═══ RECORDS

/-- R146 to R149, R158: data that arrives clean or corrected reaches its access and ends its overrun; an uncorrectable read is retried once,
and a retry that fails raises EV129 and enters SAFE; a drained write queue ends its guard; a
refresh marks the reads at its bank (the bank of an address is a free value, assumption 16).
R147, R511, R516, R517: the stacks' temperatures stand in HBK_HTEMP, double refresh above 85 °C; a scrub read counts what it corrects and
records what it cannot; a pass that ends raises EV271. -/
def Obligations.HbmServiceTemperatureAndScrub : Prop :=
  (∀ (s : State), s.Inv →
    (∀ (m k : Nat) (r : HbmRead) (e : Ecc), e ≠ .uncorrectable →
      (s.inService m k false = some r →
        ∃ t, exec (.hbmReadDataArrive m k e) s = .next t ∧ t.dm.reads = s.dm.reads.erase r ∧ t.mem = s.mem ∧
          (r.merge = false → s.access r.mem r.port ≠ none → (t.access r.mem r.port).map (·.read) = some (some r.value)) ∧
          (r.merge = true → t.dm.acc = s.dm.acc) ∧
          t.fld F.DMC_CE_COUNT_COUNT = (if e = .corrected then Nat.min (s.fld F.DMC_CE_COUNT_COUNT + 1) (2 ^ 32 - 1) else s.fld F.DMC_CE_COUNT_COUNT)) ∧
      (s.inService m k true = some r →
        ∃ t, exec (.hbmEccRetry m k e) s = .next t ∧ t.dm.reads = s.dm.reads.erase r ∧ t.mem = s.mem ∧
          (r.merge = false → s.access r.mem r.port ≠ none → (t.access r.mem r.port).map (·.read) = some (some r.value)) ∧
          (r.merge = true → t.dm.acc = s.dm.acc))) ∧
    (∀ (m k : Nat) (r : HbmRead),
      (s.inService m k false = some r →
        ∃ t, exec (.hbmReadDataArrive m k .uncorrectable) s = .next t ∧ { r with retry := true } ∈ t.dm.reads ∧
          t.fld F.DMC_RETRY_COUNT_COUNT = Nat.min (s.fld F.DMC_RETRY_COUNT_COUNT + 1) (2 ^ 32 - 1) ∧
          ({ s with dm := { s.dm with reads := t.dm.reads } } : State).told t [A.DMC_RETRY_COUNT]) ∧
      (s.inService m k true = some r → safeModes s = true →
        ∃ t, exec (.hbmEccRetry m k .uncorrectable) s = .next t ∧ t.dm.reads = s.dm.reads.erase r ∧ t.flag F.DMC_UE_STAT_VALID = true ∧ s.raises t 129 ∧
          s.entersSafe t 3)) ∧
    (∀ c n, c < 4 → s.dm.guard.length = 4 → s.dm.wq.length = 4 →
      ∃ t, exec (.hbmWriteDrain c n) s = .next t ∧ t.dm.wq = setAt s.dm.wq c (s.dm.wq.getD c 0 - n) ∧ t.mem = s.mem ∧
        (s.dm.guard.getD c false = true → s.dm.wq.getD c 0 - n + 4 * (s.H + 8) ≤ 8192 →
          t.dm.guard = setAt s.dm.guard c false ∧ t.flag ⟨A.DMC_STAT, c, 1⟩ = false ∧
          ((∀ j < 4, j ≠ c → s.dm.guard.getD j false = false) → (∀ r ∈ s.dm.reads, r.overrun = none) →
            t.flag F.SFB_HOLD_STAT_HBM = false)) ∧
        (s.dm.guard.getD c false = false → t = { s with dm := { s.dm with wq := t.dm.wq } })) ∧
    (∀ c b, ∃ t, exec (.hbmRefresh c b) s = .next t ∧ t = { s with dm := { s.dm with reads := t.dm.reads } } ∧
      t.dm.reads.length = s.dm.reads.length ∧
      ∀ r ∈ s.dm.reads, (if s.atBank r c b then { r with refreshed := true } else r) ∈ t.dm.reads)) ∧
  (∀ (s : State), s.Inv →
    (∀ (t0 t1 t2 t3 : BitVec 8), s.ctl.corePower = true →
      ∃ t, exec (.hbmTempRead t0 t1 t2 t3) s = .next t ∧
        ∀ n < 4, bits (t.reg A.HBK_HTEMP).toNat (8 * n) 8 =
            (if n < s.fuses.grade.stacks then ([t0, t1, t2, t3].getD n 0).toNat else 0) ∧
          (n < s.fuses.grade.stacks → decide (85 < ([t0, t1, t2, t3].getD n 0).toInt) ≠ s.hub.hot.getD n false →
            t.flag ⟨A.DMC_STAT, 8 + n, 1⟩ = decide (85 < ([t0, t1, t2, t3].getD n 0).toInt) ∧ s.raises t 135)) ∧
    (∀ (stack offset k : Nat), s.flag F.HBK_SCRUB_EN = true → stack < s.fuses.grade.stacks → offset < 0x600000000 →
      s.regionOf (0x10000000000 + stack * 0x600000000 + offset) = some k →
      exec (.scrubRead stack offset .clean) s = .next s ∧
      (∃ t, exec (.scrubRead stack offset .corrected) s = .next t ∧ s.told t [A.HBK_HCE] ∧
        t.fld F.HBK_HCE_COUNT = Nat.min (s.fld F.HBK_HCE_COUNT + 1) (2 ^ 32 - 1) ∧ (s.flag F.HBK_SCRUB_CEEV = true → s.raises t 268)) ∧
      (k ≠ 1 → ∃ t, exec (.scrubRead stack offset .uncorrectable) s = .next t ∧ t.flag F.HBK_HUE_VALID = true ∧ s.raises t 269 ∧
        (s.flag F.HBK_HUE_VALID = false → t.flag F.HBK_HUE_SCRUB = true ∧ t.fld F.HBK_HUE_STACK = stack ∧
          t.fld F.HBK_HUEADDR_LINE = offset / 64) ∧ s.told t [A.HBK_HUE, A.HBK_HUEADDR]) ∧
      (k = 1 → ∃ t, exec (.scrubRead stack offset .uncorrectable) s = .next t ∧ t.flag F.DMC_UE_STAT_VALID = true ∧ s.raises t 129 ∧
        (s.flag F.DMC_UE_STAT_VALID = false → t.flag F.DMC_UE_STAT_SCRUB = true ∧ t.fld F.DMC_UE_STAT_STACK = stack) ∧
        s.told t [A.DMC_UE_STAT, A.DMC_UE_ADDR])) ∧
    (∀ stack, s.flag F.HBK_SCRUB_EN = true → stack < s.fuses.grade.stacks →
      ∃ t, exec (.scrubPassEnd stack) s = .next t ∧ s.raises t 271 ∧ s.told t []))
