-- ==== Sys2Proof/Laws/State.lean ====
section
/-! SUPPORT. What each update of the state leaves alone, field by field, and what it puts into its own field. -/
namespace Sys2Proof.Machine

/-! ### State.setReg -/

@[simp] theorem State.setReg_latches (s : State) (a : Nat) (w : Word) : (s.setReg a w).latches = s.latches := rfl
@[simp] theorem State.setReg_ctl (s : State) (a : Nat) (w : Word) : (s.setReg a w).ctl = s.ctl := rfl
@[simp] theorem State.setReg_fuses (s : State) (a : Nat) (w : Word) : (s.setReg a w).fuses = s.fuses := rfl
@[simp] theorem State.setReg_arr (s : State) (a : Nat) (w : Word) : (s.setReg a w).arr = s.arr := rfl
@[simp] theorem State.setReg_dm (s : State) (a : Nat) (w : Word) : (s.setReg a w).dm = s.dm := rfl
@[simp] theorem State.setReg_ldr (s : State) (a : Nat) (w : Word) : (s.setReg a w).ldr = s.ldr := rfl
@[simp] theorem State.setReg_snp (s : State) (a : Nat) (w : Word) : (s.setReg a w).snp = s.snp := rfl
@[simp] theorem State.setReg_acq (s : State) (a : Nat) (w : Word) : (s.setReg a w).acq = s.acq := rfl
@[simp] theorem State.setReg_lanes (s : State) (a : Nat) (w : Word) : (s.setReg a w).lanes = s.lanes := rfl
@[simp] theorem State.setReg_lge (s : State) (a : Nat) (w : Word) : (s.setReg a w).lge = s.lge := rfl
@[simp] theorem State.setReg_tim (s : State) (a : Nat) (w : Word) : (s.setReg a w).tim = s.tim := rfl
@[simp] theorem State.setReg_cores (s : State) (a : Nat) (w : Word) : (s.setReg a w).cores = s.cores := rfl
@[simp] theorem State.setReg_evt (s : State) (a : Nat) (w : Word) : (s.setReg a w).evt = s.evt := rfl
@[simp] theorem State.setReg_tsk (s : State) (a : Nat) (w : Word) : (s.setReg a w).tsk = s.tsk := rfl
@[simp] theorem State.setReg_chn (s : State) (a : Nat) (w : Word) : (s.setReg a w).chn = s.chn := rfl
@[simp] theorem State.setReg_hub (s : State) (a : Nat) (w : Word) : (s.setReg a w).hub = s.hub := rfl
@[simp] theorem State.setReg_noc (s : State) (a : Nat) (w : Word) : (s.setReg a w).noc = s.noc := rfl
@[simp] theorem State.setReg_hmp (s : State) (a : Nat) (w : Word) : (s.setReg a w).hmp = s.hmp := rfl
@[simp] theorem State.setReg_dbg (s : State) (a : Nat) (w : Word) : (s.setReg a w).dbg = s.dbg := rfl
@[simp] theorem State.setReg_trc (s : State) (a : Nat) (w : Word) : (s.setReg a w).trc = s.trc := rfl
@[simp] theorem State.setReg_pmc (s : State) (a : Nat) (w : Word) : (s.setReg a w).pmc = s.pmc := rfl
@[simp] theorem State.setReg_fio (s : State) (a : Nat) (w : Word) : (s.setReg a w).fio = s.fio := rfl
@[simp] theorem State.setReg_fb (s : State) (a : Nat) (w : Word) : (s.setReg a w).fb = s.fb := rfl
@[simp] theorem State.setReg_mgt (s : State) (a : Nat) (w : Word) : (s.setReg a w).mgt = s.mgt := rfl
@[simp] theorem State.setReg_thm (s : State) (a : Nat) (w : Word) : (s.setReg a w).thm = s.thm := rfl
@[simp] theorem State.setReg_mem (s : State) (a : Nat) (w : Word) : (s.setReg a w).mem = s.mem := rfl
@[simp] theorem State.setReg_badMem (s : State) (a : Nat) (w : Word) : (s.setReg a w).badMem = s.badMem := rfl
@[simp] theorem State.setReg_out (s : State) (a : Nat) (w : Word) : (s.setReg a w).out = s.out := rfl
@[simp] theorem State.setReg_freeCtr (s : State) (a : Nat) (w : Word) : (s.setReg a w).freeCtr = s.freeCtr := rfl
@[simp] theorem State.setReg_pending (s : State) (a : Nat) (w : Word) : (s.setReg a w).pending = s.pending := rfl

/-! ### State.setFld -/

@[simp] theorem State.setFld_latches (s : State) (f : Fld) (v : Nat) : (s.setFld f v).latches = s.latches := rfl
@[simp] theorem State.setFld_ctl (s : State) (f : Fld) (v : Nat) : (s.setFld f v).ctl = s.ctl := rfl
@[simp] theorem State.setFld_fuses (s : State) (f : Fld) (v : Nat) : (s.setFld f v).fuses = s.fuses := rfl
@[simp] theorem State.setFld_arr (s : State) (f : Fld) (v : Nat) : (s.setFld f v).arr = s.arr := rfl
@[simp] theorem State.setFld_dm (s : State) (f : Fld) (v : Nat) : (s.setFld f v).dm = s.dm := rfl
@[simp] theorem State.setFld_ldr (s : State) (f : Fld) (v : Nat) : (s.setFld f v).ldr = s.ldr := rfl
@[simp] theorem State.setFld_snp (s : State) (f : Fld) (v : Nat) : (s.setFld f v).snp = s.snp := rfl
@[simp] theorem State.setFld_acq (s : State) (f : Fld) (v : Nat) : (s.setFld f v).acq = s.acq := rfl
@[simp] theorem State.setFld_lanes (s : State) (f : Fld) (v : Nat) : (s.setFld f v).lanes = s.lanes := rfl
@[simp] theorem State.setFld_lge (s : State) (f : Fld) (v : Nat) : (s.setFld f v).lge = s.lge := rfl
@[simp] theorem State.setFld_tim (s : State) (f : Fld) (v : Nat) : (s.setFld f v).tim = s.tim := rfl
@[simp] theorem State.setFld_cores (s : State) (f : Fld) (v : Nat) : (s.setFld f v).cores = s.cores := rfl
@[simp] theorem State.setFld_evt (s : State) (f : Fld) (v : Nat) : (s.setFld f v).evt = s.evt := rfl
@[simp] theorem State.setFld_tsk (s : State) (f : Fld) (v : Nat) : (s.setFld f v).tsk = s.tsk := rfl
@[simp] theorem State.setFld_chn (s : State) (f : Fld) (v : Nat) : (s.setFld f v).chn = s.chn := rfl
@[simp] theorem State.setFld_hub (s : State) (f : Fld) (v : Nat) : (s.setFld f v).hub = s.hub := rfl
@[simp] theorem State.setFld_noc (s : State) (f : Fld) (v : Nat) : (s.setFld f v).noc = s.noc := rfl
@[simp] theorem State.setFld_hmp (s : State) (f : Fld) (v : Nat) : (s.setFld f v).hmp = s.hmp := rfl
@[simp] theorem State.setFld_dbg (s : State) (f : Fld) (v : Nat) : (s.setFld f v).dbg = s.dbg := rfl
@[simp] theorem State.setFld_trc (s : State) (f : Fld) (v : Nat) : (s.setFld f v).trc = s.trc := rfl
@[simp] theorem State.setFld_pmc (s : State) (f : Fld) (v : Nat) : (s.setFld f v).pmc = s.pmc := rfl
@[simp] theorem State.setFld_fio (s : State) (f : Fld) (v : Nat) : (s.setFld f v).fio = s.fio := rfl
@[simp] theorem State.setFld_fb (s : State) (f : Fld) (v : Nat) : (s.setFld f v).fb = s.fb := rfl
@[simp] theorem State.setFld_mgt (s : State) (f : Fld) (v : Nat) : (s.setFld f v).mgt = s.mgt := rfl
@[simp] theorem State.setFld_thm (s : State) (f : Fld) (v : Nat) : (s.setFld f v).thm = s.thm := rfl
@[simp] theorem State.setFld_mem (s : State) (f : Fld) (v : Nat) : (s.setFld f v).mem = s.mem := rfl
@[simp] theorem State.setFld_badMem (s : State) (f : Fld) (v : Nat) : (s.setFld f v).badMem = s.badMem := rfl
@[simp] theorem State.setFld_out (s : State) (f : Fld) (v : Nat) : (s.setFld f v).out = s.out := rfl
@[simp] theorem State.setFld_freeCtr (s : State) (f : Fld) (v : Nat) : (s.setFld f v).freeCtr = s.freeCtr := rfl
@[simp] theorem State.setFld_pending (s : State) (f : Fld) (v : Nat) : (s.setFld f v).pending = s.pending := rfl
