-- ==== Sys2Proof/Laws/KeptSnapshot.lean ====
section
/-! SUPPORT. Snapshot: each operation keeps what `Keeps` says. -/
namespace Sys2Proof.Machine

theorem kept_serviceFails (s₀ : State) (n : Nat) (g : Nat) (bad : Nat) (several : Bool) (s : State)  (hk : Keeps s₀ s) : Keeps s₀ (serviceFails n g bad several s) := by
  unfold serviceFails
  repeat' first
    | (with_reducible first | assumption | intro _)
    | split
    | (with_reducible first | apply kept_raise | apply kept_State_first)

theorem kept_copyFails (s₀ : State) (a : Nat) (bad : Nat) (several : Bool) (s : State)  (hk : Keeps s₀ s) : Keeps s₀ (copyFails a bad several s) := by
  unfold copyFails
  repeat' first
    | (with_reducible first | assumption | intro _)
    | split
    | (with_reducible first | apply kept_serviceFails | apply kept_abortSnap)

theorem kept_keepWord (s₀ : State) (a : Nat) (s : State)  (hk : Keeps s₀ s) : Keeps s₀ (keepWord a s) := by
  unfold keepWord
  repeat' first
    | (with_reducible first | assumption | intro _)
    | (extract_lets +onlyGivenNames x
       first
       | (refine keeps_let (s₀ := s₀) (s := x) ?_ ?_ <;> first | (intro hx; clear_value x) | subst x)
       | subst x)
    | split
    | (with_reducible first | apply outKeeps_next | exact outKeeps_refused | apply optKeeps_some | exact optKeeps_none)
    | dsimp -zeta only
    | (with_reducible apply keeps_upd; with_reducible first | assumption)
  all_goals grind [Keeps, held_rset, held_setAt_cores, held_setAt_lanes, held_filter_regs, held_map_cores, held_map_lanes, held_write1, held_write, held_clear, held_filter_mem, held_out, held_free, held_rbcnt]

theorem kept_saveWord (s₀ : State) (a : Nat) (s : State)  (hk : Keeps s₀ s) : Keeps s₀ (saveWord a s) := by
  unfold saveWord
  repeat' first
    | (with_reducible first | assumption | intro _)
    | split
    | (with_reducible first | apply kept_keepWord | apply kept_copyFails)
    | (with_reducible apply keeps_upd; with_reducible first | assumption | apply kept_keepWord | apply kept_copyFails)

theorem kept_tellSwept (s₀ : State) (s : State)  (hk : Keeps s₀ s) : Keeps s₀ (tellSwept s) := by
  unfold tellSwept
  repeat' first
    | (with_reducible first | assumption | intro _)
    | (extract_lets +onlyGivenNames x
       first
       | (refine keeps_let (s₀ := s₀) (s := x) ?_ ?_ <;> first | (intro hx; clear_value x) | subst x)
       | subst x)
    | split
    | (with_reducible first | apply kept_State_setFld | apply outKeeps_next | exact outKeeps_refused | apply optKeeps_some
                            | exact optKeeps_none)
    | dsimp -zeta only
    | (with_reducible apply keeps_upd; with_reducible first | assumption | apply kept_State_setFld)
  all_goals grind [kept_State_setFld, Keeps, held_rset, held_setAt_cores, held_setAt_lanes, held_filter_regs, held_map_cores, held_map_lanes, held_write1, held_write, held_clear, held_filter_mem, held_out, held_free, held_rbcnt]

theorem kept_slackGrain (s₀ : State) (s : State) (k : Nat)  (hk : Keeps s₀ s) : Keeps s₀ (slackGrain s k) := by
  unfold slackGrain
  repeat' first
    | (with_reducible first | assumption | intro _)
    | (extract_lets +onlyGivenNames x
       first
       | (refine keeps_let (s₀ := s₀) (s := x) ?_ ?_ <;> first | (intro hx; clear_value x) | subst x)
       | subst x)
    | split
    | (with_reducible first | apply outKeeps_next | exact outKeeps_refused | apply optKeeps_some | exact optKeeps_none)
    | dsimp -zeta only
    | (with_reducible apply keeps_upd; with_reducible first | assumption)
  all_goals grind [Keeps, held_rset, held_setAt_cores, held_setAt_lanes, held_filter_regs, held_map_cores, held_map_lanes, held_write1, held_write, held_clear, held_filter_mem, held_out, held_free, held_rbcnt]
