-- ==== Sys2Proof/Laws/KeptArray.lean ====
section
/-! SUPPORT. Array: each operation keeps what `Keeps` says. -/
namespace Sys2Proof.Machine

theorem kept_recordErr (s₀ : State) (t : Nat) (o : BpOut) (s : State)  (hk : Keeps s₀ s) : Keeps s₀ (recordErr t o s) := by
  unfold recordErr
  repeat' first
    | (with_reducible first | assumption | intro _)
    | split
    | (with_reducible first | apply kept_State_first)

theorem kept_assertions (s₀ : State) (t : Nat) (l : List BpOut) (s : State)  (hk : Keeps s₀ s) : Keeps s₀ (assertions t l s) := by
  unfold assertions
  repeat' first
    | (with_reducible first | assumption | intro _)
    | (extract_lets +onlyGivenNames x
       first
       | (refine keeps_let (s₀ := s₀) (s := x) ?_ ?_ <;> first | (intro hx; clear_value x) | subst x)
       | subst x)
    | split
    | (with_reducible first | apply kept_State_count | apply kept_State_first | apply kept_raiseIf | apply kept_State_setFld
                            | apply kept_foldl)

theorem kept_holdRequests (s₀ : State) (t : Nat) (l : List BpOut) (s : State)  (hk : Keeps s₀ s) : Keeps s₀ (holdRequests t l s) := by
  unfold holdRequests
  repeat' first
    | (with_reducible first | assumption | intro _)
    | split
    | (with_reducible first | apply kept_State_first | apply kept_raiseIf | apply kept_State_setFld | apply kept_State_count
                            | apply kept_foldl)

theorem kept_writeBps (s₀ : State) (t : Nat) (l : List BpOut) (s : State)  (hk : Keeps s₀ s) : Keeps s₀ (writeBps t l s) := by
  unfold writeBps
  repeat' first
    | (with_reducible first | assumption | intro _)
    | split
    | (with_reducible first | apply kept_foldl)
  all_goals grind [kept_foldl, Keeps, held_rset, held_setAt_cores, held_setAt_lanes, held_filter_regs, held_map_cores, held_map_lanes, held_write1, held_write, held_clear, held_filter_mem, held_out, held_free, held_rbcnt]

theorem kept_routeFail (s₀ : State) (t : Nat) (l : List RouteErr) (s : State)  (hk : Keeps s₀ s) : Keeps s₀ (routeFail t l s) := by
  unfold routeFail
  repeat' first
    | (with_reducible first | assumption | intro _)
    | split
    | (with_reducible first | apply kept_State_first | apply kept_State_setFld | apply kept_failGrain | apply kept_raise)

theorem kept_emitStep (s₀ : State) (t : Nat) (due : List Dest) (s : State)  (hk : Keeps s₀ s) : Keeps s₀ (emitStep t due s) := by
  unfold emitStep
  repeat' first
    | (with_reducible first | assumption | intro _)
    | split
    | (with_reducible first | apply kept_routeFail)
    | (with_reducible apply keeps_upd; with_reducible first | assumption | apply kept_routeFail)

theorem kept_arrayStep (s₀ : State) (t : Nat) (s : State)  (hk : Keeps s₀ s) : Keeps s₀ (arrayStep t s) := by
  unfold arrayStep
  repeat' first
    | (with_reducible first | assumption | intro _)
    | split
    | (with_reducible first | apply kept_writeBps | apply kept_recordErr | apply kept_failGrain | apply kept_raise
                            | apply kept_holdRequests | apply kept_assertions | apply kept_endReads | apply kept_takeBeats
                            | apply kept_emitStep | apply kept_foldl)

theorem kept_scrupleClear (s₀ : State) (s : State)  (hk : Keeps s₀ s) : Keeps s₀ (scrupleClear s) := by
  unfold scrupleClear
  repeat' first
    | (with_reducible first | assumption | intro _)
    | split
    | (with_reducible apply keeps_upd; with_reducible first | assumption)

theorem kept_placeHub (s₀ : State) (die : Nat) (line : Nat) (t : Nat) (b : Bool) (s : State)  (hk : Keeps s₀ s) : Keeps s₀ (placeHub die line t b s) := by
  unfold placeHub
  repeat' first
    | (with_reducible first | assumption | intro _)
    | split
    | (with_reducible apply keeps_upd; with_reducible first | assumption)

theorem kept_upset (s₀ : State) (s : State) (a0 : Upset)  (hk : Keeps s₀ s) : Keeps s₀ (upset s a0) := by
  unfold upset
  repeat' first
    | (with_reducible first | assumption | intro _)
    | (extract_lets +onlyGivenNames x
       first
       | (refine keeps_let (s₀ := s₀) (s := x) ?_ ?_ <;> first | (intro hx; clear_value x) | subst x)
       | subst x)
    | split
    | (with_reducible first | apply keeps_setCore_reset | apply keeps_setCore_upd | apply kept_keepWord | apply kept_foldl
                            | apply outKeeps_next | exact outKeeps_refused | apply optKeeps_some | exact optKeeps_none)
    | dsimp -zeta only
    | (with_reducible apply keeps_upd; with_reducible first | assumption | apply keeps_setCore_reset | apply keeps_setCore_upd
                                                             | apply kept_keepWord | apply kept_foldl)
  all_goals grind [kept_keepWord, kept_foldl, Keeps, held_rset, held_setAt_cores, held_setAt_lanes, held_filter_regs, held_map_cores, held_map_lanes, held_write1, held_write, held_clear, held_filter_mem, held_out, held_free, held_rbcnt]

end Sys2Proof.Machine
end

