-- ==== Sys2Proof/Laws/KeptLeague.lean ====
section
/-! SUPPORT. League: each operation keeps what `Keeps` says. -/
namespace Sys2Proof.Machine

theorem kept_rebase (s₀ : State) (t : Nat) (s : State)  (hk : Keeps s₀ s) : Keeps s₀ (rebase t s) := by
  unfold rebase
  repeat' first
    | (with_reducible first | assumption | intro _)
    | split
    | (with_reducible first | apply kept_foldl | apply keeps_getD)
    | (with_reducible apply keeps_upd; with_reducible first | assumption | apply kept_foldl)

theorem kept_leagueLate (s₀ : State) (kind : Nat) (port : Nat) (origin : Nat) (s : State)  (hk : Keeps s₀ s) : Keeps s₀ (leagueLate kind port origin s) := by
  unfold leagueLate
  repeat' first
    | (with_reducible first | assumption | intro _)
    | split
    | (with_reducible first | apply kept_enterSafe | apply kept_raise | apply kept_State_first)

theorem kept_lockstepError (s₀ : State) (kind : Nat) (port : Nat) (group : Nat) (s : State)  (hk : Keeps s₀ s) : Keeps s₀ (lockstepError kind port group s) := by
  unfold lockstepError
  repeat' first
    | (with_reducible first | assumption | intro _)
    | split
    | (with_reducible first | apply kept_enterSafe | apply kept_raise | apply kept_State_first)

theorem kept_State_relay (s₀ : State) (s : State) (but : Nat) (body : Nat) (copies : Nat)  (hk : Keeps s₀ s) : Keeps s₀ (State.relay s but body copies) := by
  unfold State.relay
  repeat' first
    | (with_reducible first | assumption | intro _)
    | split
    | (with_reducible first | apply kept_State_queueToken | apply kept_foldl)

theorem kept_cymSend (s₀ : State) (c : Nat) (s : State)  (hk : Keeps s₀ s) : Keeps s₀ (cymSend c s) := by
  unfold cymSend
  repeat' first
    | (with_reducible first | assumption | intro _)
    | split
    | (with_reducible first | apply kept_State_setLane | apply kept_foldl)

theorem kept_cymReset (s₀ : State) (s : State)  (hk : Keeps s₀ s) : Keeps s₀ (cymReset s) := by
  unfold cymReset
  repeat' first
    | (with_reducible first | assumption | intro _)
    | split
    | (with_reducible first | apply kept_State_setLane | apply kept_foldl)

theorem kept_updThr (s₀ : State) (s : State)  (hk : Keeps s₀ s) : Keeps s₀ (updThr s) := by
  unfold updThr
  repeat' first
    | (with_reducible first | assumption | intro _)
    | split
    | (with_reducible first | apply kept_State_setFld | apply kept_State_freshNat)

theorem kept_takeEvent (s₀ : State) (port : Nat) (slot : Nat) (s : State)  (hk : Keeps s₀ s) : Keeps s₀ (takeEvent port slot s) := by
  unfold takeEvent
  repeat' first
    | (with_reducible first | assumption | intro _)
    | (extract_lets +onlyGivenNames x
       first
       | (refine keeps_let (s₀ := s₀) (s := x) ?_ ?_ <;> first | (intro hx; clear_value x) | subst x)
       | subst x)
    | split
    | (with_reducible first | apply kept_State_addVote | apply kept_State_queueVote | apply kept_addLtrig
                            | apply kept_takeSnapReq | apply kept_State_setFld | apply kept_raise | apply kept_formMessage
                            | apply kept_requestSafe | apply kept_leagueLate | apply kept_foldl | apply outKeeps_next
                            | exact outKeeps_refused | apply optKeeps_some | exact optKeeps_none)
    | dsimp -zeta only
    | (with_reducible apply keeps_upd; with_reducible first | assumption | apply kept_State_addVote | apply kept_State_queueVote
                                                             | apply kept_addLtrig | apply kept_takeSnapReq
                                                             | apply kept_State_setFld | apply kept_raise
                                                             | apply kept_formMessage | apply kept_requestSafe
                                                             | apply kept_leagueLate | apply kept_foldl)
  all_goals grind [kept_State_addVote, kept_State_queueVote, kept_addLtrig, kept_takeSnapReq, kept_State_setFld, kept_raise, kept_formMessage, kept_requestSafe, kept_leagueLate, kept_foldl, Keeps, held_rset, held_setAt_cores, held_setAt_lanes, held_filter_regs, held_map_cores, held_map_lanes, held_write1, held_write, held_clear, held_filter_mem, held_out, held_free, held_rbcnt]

══════

> [TRY IT]: Give only the number of lines in the entries that contain "takeEvent".

> [RESULT]: 2